[[ Data records, beginning ]]

/-- R75: CRC.CLR, in any state. -/
def Obligations.CrcClrClearsAccumulator : Prop :=
  encode .crcClr = .cmd 0x1000 [] ∧
  ∀ s : State, exec .crcClr s =
    .next { s with block := { s.block with crcAcc := 0x0000 }, ports := { s.ports with resp := s.ports.resp ++ [.ok] } }

/-- R76: CRC.FOLD, in any state, for any byte. -/
def Obligations.CrcFoldUpdatesAccumulator : Prop :=
  (∀ b : Byte, encode (.crcFold b) = .cmd (0x2000 ||| b.setWidth 16) []) ∧
  (∀ (b : Byte) (s : State), exec (.crcFold b) s =
    .next { s with
      block := { s.block with crcAcc := fold s.block.crcAcc b }
      ports := { s.ports with resp := s.ports.resp ++ [.ok] } }) ∧
  fold 0x0000 0x00 = 0x0000 ∧ fold 0xC1C0 0x10 = 0x005C

/-- R77: CRC.RD answers the accumulator and writes nothing. -/
def Obligations.CrcRdReadsAccumulator : Prop :=
  encode .crcRd = .cmd 0x3000 [] ∧
  ∀ s : State, exec .crcRd s =
    .next { s with ports := { s.ports with resp := s.ports.resp ++ [.okValue s.block.crcAcc] } }

/-- The source's `checksum(bytes)` as the block performs it: CHECKSUM answers `checksum bytes` last and leaves it in
`crc_acc`, nothing else changing (derived from R64, R73, R75 to R77). -/
def Obligations.ChecksumPseudoAnswersChecksum : Prop :=
  ∀ (bytes : List Byte) (s : State), execPseudo (.checksum bytes) s =
    .next { s with
      block := { s.block with crcAcc := checksum bytes }
      ports := { s.ports with
        resp := s.ports.resp ++ List.replicate (bytes.length + 1) .ok ++ [.okValue (checksum bytes)] } }

/-! ## The Frame Encoder -/

/-- R85: `encode` is its pseudocode, run as written: an output and a checksum threaded through `put`. -/
def Obligations.EncodeFollowsPseudocode : Prop :=
  ∀ (t : PacketType) (sq : BitVec 3) (payload : List Byte),
    let put : List Byte × Word → Byte → List Byte × Word := fun (out, c) b =>
      (if b = 0x10 then (out ++ [b]) ++ [0x10] else out ++ [b], fold c b)
    let typeSeq : Byte := (t.bits.setWidth 8 <<< 3) ||| sq.setWidth 8
    let filled := payload.foldl put (put (put ([0x16, 0x10, 0x02], 0x0000) 0x01) typeSeq)
    encodeFrame t sq payload =
      filled.1 ++ [0x10, 0x03] ++ [filled.2.extractLsb' 8 8, filled.2.extractLsb' 0 8]

/-- R86: ENC.START in `IDLE` emits preamble, channel and stuffed typeSeq and enters `BODY`; in `BODY` it is BADCMD and
changes nothing. -/
def Obligations.EncStartOpensFrame : Prop :=
  (∀ (t : PacketType) (sq : BitVec 3),
    encode (.encStart t sq) = .cmd (0x4000 ||| (t.bits.setWidth 16 <<< 3) ||| sq.setWidth 16) [] ∧
    (typeSeqByte t sq).toNat ≤ 0x1F) ∧
  fold 0x0000 0x01 = 0xC1C0 ∧
  (∀ (t : PacketType) (sq : BitVec 3) (s : State), s.block.encPhase = .idle →
    exec (.encStart t sq) s =
      .next { s with
        block := { s.block with
          txCrc := fold (fold 0x0000 0x01) (typeSeqByte t sq)
          encPhase := .body
          txOut := s.block.txOut ++ [0x16, 0x10, 0x02, 0x01] ++
            (if typeSeqByte t sq = 0x10 then [0x10, 0x10] else [typeSeqByte t sq]) }
        ports := { s.ports with resp := s.ports.resp ++ [.ok] } }) ∧
  (∀ (t : PacketType) (sq : BitVec 3) (s : State), s.block.encPhase = .body →
    exec (.encStart t sq) s = .next { s with ports := { s.ports with resp := s.ports.resp ++ [.badCmd] } })

/-- R87: ENC.DATA in `BODY` folds the byte once and emits it, twice if it is 0x10; in `IDLE` it is BADCMD. -/
def Obligations.EncDataEmitsPayloadByte : Prop :=
  (∀ b : Byte, encode (.encData b) = .cmd (0x5000 ||| b.setWidth 16) []) ∧
  (∀ (b : Byte) (s : State), s.block.encPhase = .body →
    exec (.encData b) s =
      .next { s with
        block := { s.block with
          txCrc := fold s.block.txCrc b
          txOut := s.block.txOut ++ (if b = 0x10 then [0x10, 0x10] else [b]) }
        ports := { s.ports with resp := s.ports.resp ++ [.ok] } }) ∧
  (∀ (b : Byte) (s : State), s.block.encPhase = .idle →
    exec (.encData b) s = .next { s with ports := { s.ports with resp := s.ports.resp ++ [.badCmd] } })

/-- R88: ENC.END in `BODY` emits the postamble and the two raw checksum bytes, high byte first, and returns to `IDLE`,
`tx_crc` keeping its value; in `IDLE` it is BADCMD. -/
def Obligations.EncEndClosesFrame : Prop :=
  encode .encEnd = .cmd 0x6000 [] ∧
  (∀ s : State, s.block.encPhase = .body →
    exec .encEnd s =
      .next { s with
        block := { s.block with
          encPhase := .idle
          txOut := s.block.txOut ++
            [0x10, 0x03, s.block.txCrc.extractLsb' 8 8, s.block.txCrc.extractLsb' 0 8] }
        ports := { s.ports with resp := s.ports.resp ++ [.ok] } }) ∧
  (∀ s : State, s.block.encPhase = .idle →
    exec .encEnd s = .next { s with ports := { s.ports with resp := s.ports.resp ++ [.badCmd] } })
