/-- Settles O56, by `inFlight_handleAll`: its outputs are quiet ones. -/
theorem singleFlightUntilCompletion : Obligations.SingleFlightUntilCompletion := by
  intro events s u hbusy hk h
  have hflight := inFlight_handleAll hbusy hk h
  obtain ⟨new, hnew, hq⟩ := hflight.host
  rw [hnew]
  exact ⟨hflight.busy, hflight.outstanding, hflight.seqCtr, hflight.txOut, writtenFrames_append_quiet hq _,
    count_append_quiet hq _⟩

end Sys2Proof.Machine
end

section
/-! PROOFS. Family other: what one step does with its input (R19, R38, R182), and what every step keeps (R20, R26,
R36). -/

namespace Sys2Proof.Machine

/-! ## The input a step takes -/

section
variable {s : State} {inputs : List Input}

theorem step_command {w : Word} (h : s.ports.inputs = .cmd w :: inputs) : step s = stepCommand w inputs s := by
  simp only [step, stepInput, h]

theorem step_typeSeq {b : Byte} (h : s.ports.inputs = .typeSeq b :: inputs) : step s = stepTypeSeq b s := by
  simp only [step, stepInput, h]

theorem step_event {e : Event} (h : s.ports.inputs = .event e :: inputs) :
    step s = handleEvent e (s.withInputs inputs) := by
  simp only [step, stepInput, h, State.popInput, State.withInputs, List.tail_cons]

theorem step_of_decode {w : Word} {i : Instr} {rest : List Byte} (h : s.ports.inputs = .cmd w :: inputs)
    (hd : decode w s.ports.rxIn = .instr i rest) : step s = exec i ((s.withInputs inputs).withRxIn rest) := by
  simp only [step_command h, stepCommand, hd, State.popInput, State.withInputs, h, List.tail_cons]

theorem step_of_decodeTypeSeq {b : Byte} {i : Instr} (h : s.ports.inputs = .typeSeq b :: inputs)
    (hd : decodeTypeSeq b = some i) : step s = exec i (s.withInputs inputs) := by
  simp only [step_typeSeq h, stepTypeSeq, hd, State.popInput, State.withInputs, h, List.tail_cons]

theorem step_of_starved {w : Word} {n : Nat} (h : s.ports.inputs = .cmd w :: inputs)
    (hd : decode w s.ports.rxIn = .starved n) : step s = stepWaiting w inputs s := by
  simp only [step_command h, stepCommand, hd]

end

/-- Settles O7: the step on a word that decodes, and on a typeSeq byte that decodes. -/
theorem stepRunsDecodedInstruction : Obligations.StepRunsDecodedInstruction :=
  ⟨fun _ _ _ _ _ hin hd => step_of_decode hin hd, fun _ _ _ _ hin hd => step_of_decodeTypeSeq hin hd⟩

/-- Settles O8: with nothing to take the state is held; the first signal is found by `firstSignal_append`. -/
theorem stepHoldsStateWhileWaiting : Obligations.StepHoldsStateWhileWaiting := by
  refine ⟨fun s hin => ?_, fun s w inputs n hin hno hd => ?_, fun s w before after g n hin hno hd => ?_⟩
  · simp only [step, stepInput, hin]
  · rw [step_of_starved hin hd, stepWaiting, firstSignal_eq_none.2 hno]
  · rw [step_of_starved hin hd, stepWaiting, firstSignal_append hno]
    cases g with
    | reset => simp [signalEffect, State.whileWaiting, resetBlock, State.withInputs, State.withRxIn, State.reset]
    | takeTx k => rfl
    | rxIn bytes => rfl

theorem decodeTypeSeq_reserved {b : Byte} (h : 0x20 ≤ b.toNat) : decodeTypeSeq b = none := by
  rw [decodeTypeSeq, (typeSeqType_eq_none_iff b).2 h, Option.map_none]

/-- Settles O9: events by `step_event`, signals by `step_signal`, the refusals by the guards that raise them. -/
theorem stepHandlesOtherInputs : Obligations.StepHandlesOtherInputs := by
  refine ⟨fun s e inputs hin => step_event hin, fun s bytes inputs hin => step_event hin, fun s inputs hin => ?_,
    fun s n inputs hin => ?_, fun s bytes inputs hin => ?_, fun s b inputs hin hb => ?_, fun s inputs hin harmed => ?_,
    fun s inputs hin => step_event hin⟩
  · refine ⟨_, step_signal hin, rfl, rfl, ?_⟩
    simp [signalEffect, State.popInput, hin]
  · refine ⟨_, step_signal hin, rfl, rfl, ?_⟩
    simp [signalEffect, State.popInput, hin]
  · rw [step_signal hin]
    simp [signalEffect, offerRx, State.popInput, State.withRxIn, hin]
  · rw [step_typeSeq hin, stepTypeSeq, decodeTypeSeq_reserved hb]
  · rw [step_event hin, handleEvent, handleInactivity, if_neg (by simp [harmed])]

/-! ## No step faults (R36, R170) -/

theorem step_fault_cases {s : State} {f : Fault} (h : step s = .fault f) :
    (∃ i u, u.block = s.block ∧ exec i u = .fault f) ∨ ∃ e, handleEvent e s.popInput = .fault f := by
  unfold step stepInput at h
  split at h
  · cases h
  next w inputs hin =>
    unfold stepCommand at h
    split at h
    next i rest hd => exact .inl ⟨i, s.popInput.withRxIn rest, rfl, h⟩
    · cases h
    · unfold stepWaiting at h
      split at h <;> cases h
  next b inputs hin =>
    unfold stepTypeSeq at h
    split at h
    next i hd => exact .inl ⟨i, s.popInput, rfl, h⟩
    · cases h
  next e inputs hin => exact .inr ⟨e, h⟩
  · cases h

theorem handleEvent_not_fault {s : State} (hinv : RxInv s.block) (e : Event) (f : Fault) :
    handleEvent e s ≠ .fault f := by
  intro h
  cases e with
  | dataAvailable advertised count =>
    have hinv' : RxInv (s.readChunk advertised count).block := hinv
    obtain ⟨u, r, hdeliver⟩ := deliver_completes (s.env.unread.take count) hinv'
    rw [handleEvent, handleDataAvailable_eq, hdeliver] at h
    cases h
  | inactivityElapsed =>
    rw [handleEvent, handleInactivity] at h
    split at h <;> cases h
  | _ => cases h

/-- Settles O52: under the invariant the commands complete, and so do the handlers. -/
theorem invariantRulesOutFaults : Obligations.InvariantRulesOutFaults := by
  intro s f hinv h
  obtain ⟨i, u, hu, hexec⟩ | ⟨e, hevent⟩ := step_fault_cases h
  · obtain ⟨t, ht⟩ := exec_completes (s := u) (hu ▸ hinv) i
    rw [ht] at hexec
    cases hexec
  · exact handleEvent_not_fault (s := s.popInput) hinv e f hevent

/-! ## What is done to the block, by commands alone -/

/-- From `s` to `t` the block has gone by commands alone: what every command keeps is kept. Nothing has been taken off
`tx_out`. -/
structure ByCommands (s t : State) : Prop where
  taken : t.ports.txTaken = s.ports.txTaken
  kept : ∀ P, KeptByCommands P → P s.block → P t.block

theorem ByCommands.of_block_eq {s t : State} (hb : t.block = s.block) (htaken : t.ports.txTaken = s.ports.txTaken) :
    ByCommands s t := ⟨htaken, fun _ _ h => hb ▸ h⟩

theorem ByCommands.trans {s t u : State} (h : ByCommands s t) (h' : ByCommands t u) : ByCommands s u :=
  ⟨h'.taken.trans h.taken, fun P hP hs => h'.kept P hP (h.kept P hP hs)⟩

theorem ByCommands.complete {i : Instr} {s : State} {e : Block × Response} (h : commandEffect i s.block = some e) :
    ByCommands s (s.complete e) := ⟨rfl, fun _ hP hs => hP i _ e h hs⟩
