-- ==== Sys2Proof/Syntax.lean ====
section
/-! DEFINITION. Sys2Proof/Syntax.lean: the commands of the block, one constructor for each of the 272 rows of spec/opcode_table.json. A row that stands for an instruction names the core whose bundle holds it; a row that stands for an event carries what the world outside the block supplies. -/

namespace Sys2Proof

[[ Data records, end ]]

» **Prompt**:
Could you copy exactly the lines from the first line of the records above through the line containing "its pseudocode, run", both included, and nothing else?

» **Output below**:
/-- R75: CRC.CLR, in any state. -/
def Obligations.CrcClrClearsAccumulator : Prop :=
  encode .crcClr = .cmd 0x1000 [] ∧
  ∀ s : State, exec .crcClr s =
    .next { s with block := { s.block with crcAcc := 0x0000 }, ports := { s.ports with resp := s.ports.resp ++ [.ok] } }

/-- R76: CRC.FOLD, in any state, for any byte. -/
def Obligations.CrcFoldUpdatesAccumulator : Prop :=
  (∀ b : Byte, encode (.crcFold b) = .cmd (0x2000 ||| b.setWidth 16) []) ∧
  (∀ (b : Byte) (s : State), exec (.crcFold b) s =
    .next { s with
      block := { s.block with crcAcc := fold s.block.crcAcc b }
      ports := { s.ports with resp := s.ports.resp ++ [.ok] } }) ∧
  fold 0x0000 0x00 = 0x0000 ∧ fold 0xC1C0 0x10 = 0x005C

/-- R77: CRC.RD answers the accumulator and writes nothing. -/
def Obligations.CrcRdReadsAccumulator : Prop :=
  encode .crcRd = .cmd 0x3000 [] ∧
  ∀ s : State, exec .crcRd s =
    .next { s with ports := { s.ports with resp := s.ports.resp ++ [.okValue s.block.crcAcc] } }

/-- The source's `checksum(bytes)` as the block performs it: CHECKSUM answers `checksum bytes` last and leaves it in
`crc_acc`, nothing else changing (derived from R64, R73, R75 to R77). -/
def Obligations.ChecksumPseudoAnswersChecksum : Prop :=
  ∀ (bytes : List Byte) (s : State), execPseudo (.checksum bytes) s =
    .next { s with
      block := { s.block with crcAcc := checksum bytes }
      ports := { s.ports with
        resp := s.ports.resp ++ List.replicate (bytes.length + 1) .ok ++ [.okValue (checksum bytes)] } }

/-! ## The Frame Encoder -/

/-- R85: `encode` is its pseudocode, run as written: an output and a checksum threaded through `put`. -/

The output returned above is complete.